====== Provided material ======

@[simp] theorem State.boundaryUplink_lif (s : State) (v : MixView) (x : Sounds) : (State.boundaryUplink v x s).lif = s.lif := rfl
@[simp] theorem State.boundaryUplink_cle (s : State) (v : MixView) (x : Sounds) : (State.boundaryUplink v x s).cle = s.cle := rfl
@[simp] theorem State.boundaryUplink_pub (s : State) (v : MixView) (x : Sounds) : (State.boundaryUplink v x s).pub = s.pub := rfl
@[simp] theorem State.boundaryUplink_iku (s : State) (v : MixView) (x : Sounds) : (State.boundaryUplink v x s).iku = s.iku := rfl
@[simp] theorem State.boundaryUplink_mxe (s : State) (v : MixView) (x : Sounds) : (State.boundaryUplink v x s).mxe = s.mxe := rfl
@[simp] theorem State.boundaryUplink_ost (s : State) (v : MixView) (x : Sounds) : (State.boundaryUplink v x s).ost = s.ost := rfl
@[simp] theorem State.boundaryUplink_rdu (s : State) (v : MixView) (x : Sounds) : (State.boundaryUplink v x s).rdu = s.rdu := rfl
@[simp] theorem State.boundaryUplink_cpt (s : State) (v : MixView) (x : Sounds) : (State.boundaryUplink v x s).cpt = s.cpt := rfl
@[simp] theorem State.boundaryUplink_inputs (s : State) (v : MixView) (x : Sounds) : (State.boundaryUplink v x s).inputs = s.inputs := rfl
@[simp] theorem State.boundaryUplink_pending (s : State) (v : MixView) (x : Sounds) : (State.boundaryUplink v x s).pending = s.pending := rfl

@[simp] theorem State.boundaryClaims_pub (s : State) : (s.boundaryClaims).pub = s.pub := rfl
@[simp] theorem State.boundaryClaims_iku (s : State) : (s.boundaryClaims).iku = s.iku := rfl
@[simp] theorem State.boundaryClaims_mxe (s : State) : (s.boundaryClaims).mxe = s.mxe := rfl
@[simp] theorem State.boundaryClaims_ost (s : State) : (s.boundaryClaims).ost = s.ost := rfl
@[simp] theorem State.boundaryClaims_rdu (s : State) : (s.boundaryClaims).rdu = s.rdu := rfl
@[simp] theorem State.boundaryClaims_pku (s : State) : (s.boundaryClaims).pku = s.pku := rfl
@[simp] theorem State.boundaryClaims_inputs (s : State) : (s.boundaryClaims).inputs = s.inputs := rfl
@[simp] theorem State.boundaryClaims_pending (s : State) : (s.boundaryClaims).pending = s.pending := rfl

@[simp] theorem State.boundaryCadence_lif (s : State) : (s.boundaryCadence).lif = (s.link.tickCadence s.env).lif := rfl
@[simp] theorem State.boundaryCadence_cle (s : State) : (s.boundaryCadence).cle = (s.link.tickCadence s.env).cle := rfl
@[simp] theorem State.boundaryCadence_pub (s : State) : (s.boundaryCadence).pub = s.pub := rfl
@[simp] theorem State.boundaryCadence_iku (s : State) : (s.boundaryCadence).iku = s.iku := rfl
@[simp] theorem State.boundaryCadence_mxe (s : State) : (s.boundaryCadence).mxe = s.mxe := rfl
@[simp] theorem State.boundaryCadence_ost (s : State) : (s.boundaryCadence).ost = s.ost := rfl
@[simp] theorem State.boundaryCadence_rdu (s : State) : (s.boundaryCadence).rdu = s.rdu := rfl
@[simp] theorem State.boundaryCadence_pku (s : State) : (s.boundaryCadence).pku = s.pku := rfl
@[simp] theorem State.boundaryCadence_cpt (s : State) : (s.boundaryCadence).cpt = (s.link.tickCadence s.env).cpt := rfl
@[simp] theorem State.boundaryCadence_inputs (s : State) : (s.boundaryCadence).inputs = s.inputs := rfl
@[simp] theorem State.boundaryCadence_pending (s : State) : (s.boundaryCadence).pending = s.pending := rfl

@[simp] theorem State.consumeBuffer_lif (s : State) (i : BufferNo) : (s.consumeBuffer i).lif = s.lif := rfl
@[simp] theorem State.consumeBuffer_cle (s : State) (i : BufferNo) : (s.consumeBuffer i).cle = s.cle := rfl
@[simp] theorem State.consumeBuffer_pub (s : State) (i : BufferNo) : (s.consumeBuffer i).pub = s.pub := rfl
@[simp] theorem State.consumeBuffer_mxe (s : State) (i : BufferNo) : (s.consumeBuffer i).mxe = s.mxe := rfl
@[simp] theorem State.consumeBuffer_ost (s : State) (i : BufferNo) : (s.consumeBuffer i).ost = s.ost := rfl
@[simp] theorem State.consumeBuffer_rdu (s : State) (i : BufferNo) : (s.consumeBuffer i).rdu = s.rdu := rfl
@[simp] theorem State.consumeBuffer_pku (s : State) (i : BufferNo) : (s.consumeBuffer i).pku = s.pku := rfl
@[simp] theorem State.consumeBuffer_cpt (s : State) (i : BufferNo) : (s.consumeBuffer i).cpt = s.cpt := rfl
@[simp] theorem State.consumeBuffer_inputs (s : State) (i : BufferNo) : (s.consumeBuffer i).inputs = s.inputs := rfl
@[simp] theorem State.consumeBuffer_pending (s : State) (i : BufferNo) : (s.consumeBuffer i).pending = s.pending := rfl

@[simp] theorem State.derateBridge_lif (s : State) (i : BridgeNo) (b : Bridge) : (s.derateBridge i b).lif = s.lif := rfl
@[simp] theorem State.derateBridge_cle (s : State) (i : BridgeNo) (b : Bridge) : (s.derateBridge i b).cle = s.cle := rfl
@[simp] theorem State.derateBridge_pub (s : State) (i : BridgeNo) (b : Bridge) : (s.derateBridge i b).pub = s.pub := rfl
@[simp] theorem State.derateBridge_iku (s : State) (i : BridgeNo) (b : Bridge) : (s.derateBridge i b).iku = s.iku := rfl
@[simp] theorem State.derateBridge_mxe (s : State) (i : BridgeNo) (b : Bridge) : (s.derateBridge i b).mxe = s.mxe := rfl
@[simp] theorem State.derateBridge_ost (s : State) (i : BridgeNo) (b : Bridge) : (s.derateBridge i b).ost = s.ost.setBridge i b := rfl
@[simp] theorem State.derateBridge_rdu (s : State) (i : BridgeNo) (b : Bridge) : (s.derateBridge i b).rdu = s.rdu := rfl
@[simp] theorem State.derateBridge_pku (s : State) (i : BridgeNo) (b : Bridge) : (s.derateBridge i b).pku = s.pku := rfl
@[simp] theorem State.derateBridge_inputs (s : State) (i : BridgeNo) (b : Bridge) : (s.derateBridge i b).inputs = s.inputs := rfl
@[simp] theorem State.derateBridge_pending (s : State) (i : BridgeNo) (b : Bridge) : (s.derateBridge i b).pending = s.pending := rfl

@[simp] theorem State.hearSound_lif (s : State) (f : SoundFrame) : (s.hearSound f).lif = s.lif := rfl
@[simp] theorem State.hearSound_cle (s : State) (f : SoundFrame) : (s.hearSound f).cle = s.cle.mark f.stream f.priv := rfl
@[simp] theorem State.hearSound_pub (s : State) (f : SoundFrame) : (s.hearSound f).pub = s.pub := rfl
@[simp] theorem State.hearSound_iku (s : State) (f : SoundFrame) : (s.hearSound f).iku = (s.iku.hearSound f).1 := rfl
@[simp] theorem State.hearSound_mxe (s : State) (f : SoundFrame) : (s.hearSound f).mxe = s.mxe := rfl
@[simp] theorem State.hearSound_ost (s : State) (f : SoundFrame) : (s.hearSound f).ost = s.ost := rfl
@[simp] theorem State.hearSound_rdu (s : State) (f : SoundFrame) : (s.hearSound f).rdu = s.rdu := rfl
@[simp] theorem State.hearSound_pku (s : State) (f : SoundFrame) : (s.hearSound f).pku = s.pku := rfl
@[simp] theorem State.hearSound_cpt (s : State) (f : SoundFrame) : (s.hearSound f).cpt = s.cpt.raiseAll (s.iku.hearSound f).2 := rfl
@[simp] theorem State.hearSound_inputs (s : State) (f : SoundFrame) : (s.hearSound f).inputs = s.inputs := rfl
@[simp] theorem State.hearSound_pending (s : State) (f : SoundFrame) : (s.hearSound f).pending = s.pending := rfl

======
====== Provided material ======

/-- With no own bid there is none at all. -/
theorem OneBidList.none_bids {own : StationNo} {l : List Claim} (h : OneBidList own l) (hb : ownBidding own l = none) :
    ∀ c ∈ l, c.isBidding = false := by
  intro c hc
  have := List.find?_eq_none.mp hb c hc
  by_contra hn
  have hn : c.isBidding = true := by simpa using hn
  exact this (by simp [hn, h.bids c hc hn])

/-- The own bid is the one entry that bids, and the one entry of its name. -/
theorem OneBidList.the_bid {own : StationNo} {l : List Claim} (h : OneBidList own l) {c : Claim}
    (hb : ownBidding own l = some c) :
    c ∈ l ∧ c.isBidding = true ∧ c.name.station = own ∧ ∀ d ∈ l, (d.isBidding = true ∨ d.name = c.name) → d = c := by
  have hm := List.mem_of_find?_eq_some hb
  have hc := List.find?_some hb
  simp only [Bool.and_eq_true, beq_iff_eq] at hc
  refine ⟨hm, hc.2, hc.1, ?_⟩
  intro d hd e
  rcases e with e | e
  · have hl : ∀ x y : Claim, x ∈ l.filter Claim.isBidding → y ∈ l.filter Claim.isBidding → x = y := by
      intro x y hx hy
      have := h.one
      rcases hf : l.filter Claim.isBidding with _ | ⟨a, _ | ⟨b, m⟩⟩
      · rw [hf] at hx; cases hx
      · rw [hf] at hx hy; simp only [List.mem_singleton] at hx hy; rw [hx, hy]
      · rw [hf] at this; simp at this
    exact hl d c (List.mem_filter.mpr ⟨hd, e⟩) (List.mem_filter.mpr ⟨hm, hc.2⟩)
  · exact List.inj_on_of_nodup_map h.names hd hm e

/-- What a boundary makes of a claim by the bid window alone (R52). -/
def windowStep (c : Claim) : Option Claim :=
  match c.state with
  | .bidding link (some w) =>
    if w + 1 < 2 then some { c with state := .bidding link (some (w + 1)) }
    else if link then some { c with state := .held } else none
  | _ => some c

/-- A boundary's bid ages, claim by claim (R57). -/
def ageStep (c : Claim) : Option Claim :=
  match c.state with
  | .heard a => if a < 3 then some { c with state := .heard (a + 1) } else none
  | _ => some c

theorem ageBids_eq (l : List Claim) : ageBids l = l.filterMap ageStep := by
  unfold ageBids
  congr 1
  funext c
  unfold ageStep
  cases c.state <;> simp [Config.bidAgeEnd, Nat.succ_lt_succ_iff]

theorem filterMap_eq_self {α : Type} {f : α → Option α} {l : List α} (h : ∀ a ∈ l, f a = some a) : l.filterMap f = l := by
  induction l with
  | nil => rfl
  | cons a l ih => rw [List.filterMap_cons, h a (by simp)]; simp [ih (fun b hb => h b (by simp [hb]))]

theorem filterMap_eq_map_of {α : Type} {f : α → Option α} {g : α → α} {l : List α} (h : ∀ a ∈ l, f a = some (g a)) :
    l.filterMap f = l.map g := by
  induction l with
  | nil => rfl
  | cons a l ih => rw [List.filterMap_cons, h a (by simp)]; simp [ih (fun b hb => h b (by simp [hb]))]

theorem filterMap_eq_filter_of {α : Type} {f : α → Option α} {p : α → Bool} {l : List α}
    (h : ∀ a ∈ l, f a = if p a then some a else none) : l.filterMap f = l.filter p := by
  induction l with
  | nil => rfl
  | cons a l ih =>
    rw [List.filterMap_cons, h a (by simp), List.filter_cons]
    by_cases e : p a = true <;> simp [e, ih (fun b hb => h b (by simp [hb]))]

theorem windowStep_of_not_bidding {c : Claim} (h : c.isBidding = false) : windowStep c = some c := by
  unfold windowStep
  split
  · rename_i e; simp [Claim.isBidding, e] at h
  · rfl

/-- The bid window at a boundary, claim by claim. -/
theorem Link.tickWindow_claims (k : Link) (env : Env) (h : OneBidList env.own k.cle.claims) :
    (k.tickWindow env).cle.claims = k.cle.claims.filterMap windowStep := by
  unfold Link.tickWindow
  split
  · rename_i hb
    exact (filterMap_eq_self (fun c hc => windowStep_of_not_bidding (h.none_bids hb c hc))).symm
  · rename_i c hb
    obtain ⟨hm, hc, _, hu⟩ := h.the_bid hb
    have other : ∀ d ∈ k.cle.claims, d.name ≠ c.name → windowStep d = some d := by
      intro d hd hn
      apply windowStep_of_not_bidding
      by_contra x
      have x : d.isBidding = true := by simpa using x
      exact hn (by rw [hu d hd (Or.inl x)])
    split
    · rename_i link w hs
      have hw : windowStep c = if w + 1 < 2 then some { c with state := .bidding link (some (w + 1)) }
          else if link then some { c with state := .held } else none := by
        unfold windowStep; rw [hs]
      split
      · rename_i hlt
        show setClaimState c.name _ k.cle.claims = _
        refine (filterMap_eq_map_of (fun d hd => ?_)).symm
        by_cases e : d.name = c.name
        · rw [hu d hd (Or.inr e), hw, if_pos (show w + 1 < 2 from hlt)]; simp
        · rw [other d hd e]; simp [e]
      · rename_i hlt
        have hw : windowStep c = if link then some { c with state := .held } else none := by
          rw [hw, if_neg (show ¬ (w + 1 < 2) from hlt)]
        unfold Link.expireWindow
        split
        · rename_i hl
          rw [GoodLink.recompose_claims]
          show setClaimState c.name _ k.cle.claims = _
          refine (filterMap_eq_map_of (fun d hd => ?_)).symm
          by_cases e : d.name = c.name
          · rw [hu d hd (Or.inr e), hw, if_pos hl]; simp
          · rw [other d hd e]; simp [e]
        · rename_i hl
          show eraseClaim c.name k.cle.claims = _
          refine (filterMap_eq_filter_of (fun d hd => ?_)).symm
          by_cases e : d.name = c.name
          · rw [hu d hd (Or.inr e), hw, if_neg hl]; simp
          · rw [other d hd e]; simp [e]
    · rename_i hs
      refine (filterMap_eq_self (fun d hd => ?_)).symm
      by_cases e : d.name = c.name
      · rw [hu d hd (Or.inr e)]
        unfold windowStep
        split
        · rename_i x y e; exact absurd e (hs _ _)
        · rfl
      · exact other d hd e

======

Activity: Return only the number of lines in the records above that include the string "else".

Answer to the exercise: 5